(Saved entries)
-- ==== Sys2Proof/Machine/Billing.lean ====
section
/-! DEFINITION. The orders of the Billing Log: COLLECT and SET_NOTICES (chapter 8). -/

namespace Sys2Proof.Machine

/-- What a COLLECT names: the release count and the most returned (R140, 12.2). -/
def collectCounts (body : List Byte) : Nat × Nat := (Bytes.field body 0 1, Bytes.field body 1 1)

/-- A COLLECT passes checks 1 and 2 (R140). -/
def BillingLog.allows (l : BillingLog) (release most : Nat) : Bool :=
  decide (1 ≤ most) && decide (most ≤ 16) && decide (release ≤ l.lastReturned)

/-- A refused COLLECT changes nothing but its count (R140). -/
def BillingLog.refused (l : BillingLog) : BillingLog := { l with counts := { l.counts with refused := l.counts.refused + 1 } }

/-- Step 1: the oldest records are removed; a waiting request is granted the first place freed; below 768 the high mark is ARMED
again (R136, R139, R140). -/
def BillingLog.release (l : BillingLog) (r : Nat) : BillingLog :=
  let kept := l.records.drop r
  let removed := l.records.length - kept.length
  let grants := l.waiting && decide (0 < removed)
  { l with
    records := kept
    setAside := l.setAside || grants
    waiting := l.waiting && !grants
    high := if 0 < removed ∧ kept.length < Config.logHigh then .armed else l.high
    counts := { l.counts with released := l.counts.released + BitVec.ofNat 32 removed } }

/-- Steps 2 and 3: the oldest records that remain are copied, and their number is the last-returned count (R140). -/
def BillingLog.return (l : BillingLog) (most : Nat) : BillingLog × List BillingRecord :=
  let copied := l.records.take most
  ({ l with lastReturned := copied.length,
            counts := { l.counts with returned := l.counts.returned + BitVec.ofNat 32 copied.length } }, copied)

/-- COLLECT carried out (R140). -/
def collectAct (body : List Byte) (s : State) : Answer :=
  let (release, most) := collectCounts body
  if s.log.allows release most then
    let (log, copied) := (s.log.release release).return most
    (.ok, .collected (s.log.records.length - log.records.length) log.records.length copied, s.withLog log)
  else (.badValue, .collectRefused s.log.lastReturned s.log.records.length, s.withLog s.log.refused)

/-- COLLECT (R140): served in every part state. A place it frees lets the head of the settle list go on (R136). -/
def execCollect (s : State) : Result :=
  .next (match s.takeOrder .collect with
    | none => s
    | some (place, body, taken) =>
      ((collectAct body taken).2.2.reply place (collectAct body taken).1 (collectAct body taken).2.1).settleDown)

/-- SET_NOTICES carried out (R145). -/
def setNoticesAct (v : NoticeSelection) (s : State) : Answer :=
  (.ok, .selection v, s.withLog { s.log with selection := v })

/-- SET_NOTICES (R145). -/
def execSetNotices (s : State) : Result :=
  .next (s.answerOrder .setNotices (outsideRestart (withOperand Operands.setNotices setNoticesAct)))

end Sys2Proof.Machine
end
--
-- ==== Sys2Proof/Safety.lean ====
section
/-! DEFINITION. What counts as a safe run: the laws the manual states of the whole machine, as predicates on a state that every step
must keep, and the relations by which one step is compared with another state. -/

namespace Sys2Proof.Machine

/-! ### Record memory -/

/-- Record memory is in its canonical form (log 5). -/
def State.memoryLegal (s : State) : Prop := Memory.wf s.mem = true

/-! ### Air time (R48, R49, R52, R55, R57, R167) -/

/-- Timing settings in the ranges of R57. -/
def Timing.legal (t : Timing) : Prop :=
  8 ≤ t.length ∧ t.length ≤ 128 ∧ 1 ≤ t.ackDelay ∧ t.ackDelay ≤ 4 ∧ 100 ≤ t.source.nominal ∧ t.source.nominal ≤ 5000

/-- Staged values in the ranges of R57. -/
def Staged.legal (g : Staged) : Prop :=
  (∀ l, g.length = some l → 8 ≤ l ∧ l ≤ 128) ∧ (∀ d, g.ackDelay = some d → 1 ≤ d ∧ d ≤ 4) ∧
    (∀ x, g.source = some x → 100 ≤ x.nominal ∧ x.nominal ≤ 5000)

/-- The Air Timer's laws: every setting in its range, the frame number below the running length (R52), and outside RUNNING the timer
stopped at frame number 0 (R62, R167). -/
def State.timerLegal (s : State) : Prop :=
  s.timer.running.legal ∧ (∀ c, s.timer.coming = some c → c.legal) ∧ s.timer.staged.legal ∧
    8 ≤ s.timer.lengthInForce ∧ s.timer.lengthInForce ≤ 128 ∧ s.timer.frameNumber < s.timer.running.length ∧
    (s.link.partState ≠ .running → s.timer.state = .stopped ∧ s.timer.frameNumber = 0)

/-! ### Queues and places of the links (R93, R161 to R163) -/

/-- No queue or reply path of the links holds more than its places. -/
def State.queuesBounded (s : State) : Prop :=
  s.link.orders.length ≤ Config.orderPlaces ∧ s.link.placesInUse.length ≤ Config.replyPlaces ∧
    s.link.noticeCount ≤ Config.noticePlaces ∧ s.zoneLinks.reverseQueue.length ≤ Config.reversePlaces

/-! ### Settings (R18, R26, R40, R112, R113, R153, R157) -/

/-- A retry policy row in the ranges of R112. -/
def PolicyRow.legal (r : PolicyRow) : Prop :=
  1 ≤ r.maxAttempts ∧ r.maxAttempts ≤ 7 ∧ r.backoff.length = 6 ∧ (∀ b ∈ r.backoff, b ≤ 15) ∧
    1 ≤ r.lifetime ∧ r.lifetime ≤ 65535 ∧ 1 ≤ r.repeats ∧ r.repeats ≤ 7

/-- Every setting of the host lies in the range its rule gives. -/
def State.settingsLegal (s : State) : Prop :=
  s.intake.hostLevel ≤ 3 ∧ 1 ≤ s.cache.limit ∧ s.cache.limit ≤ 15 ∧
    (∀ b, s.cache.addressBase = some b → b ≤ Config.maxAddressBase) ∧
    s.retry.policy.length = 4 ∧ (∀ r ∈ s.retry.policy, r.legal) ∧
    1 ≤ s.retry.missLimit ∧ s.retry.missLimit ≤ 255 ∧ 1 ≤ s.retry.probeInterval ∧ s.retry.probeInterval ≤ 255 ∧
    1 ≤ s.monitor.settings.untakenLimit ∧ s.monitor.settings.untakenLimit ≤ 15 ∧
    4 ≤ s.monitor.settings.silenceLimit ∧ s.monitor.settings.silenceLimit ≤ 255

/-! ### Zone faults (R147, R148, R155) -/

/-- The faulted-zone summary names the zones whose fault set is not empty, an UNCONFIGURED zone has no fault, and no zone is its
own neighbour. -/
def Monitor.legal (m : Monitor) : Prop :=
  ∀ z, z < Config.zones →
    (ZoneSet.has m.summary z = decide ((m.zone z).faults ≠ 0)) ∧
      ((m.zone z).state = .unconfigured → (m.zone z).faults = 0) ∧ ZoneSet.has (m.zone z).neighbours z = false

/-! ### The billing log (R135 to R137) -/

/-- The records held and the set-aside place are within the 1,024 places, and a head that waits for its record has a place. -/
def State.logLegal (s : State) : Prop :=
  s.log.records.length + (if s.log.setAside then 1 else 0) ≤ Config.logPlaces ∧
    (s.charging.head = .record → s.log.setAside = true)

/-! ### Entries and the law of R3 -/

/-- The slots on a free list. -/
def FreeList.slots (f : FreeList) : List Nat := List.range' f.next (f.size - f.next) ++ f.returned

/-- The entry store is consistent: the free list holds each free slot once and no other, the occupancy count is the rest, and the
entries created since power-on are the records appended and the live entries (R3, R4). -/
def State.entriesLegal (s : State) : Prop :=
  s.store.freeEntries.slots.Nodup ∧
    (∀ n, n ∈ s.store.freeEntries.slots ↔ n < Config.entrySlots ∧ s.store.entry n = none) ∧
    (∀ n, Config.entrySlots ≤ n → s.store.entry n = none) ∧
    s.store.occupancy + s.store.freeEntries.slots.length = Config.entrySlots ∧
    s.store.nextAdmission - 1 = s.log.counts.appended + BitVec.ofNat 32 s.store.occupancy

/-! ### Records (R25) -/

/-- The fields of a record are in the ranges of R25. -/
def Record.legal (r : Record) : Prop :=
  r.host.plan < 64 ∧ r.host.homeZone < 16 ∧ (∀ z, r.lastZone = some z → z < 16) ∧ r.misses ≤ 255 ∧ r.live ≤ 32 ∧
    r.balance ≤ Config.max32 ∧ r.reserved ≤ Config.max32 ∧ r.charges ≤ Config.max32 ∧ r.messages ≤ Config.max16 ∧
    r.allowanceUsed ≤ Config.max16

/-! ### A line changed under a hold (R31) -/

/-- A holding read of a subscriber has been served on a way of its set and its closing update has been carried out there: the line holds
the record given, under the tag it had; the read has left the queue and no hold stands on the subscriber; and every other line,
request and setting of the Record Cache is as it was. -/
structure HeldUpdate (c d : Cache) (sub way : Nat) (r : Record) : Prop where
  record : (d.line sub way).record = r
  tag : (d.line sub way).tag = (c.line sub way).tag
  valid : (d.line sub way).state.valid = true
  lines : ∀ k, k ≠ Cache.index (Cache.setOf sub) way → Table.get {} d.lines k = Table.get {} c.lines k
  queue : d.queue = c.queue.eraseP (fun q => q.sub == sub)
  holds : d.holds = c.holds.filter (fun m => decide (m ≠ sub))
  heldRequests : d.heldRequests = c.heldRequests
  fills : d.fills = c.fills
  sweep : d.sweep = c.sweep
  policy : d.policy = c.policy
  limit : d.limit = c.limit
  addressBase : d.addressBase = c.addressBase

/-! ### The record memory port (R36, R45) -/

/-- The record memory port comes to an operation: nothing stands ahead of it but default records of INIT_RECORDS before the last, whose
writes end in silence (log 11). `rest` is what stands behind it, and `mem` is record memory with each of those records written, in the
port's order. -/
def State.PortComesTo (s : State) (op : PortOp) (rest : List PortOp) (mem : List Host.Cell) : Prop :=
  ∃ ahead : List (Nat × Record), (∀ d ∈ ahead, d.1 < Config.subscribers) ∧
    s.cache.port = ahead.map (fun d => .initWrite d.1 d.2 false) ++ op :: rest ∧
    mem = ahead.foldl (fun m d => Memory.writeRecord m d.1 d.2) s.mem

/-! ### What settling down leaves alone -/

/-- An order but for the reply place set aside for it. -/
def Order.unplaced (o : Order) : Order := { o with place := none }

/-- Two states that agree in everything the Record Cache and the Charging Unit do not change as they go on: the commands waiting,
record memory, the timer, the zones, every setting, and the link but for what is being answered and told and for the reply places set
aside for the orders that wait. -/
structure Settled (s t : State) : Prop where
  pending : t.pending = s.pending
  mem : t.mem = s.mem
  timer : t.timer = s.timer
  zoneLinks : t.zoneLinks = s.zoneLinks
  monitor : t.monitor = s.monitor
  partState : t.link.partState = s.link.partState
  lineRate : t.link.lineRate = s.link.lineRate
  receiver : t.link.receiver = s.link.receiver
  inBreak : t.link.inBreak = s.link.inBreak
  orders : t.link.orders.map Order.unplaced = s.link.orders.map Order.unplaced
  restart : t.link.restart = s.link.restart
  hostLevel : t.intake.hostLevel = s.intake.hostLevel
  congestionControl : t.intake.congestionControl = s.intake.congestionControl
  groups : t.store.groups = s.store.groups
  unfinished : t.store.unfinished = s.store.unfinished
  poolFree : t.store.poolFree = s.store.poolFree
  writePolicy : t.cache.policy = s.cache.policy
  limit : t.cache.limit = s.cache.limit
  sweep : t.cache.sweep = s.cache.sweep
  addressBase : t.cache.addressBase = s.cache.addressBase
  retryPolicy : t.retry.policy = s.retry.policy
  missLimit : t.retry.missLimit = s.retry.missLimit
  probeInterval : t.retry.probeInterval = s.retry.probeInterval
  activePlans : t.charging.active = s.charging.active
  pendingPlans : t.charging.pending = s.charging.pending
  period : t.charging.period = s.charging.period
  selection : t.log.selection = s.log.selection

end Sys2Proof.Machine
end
...
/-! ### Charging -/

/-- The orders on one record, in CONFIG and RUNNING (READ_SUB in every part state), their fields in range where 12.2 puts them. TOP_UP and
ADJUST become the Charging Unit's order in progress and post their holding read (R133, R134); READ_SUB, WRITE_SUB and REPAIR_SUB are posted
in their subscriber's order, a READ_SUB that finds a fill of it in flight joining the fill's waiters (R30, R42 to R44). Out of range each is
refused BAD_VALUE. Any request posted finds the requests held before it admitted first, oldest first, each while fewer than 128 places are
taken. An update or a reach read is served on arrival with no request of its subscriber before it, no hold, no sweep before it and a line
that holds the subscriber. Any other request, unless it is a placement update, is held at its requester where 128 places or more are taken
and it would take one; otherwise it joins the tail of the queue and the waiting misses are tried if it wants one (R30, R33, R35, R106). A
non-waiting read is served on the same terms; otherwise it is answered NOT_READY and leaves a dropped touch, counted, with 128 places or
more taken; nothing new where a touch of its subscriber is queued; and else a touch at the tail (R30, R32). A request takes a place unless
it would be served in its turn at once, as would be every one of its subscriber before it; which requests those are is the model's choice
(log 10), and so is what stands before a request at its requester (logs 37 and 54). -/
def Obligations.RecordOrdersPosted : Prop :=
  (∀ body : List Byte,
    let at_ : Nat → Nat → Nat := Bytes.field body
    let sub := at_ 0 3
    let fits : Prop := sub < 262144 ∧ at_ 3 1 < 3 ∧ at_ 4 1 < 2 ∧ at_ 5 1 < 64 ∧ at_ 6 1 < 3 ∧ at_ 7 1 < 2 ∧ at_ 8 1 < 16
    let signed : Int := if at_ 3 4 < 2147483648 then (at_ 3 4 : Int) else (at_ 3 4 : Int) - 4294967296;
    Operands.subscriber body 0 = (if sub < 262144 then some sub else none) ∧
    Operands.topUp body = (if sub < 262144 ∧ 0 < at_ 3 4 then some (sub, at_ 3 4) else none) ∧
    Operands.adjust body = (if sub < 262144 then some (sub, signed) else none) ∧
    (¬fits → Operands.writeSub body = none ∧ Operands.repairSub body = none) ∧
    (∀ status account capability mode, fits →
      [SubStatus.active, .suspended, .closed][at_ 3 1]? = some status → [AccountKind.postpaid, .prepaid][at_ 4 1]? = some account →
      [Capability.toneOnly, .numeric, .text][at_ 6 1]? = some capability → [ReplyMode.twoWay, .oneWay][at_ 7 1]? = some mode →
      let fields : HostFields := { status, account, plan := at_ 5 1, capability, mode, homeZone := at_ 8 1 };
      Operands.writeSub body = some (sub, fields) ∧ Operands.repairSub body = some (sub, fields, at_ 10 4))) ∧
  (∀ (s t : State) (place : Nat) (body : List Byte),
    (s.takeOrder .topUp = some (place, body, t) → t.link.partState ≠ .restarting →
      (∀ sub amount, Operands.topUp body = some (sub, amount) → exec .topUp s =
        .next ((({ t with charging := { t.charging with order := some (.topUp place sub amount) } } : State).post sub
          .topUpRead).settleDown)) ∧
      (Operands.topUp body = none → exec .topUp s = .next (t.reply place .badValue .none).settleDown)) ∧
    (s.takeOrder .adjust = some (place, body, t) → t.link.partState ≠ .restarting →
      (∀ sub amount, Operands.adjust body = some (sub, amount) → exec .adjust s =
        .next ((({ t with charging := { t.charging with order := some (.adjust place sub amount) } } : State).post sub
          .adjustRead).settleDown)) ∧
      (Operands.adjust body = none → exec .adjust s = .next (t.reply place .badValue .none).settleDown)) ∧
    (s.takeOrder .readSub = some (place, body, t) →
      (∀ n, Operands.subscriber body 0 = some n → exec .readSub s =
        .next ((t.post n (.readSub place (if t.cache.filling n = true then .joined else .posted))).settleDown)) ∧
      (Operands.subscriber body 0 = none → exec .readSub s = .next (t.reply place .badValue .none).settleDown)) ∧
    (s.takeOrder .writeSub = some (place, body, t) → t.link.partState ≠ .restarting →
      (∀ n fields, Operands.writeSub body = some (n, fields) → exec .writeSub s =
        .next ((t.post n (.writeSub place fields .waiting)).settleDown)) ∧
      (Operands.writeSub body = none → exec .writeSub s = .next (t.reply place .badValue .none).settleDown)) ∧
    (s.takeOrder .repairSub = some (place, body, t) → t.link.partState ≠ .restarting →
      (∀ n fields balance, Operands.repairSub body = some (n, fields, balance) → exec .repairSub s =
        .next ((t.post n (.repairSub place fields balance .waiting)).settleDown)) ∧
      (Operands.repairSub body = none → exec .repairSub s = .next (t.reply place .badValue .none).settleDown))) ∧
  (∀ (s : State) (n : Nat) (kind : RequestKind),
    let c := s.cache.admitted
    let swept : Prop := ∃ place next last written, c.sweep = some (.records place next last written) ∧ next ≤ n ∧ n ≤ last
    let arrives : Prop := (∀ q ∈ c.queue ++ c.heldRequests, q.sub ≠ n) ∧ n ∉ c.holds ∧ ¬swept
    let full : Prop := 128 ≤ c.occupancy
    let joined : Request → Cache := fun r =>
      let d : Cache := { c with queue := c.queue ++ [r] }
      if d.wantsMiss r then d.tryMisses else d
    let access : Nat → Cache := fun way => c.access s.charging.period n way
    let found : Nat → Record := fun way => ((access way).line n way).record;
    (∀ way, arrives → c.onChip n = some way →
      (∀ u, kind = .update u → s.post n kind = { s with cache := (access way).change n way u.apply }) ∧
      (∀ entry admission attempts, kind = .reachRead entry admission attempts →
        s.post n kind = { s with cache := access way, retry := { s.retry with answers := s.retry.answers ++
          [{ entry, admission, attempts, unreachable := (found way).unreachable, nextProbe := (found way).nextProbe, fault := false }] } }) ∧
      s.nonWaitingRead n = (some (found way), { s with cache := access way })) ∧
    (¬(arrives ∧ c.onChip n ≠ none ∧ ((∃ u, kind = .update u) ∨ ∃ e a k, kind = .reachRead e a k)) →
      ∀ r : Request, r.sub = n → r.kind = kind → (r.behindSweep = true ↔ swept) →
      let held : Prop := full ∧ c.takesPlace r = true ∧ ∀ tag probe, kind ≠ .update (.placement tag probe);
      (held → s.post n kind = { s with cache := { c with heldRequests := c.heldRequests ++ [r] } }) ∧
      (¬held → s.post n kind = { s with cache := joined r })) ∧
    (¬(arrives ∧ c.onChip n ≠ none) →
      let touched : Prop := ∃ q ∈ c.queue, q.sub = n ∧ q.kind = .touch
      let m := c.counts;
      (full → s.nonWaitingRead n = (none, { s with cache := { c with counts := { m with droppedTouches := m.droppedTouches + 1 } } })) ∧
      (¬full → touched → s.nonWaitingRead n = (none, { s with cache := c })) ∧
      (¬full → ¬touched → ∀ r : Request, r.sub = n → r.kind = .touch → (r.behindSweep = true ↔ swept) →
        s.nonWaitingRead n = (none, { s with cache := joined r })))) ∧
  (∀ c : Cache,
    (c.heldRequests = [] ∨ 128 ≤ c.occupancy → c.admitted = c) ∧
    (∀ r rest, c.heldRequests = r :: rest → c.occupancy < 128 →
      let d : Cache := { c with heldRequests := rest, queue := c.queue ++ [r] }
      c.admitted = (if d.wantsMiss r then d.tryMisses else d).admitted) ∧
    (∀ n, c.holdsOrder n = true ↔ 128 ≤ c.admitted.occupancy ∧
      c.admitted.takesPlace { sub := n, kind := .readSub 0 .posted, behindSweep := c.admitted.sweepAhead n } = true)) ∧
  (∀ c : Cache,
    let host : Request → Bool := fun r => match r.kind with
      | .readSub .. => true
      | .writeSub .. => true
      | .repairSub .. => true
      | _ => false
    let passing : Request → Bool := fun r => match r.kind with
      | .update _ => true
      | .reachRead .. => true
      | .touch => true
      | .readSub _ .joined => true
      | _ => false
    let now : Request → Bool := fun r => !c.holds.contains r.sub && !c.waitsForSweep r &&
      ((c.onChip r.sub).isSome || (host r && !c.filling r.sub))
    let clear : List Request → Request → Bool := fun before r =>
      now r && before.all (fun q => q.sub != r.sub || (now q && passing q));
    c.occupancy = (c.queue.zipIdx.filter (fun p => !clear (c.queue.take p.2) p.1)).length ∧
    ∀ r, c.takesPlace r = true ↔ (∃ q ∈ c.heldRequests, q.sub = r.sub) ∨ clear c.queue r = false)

▶ Task item:
Retype exactly the lines of the data above that fall between the line with "fields .waiting)).settleDown)) ∧" and the line with "let c := s.cache.admitted", inclusive, and add nothing.

▶ Answer box:
        .next ((t.post n (.writeSub place fields .waiting)).settleDown)) ∧
      (Operands.writeSub body = none → exec .writeSub s = .next (t.reply place .badValue .none).settleDown)) ∧
    (s.takeOrder .repairSub = some (place, body, t) → t.link.partState ≠ .restarting →
      (∀ n fields balance, Operands.repairSub body = some (n, fields, balance) → exec .repairSub s =
        .next ((t.post n (.repairSub place fields balance .waiting)).settleDown)) ∧
      (Operands.repairSub body = none → exec .repairSub s = .next (t.reply place .badValue .none).settleDown))) ∧
  (∀ (s : State) (n : Nat) (kind : RequestKind),
    let c := s.cache.admitted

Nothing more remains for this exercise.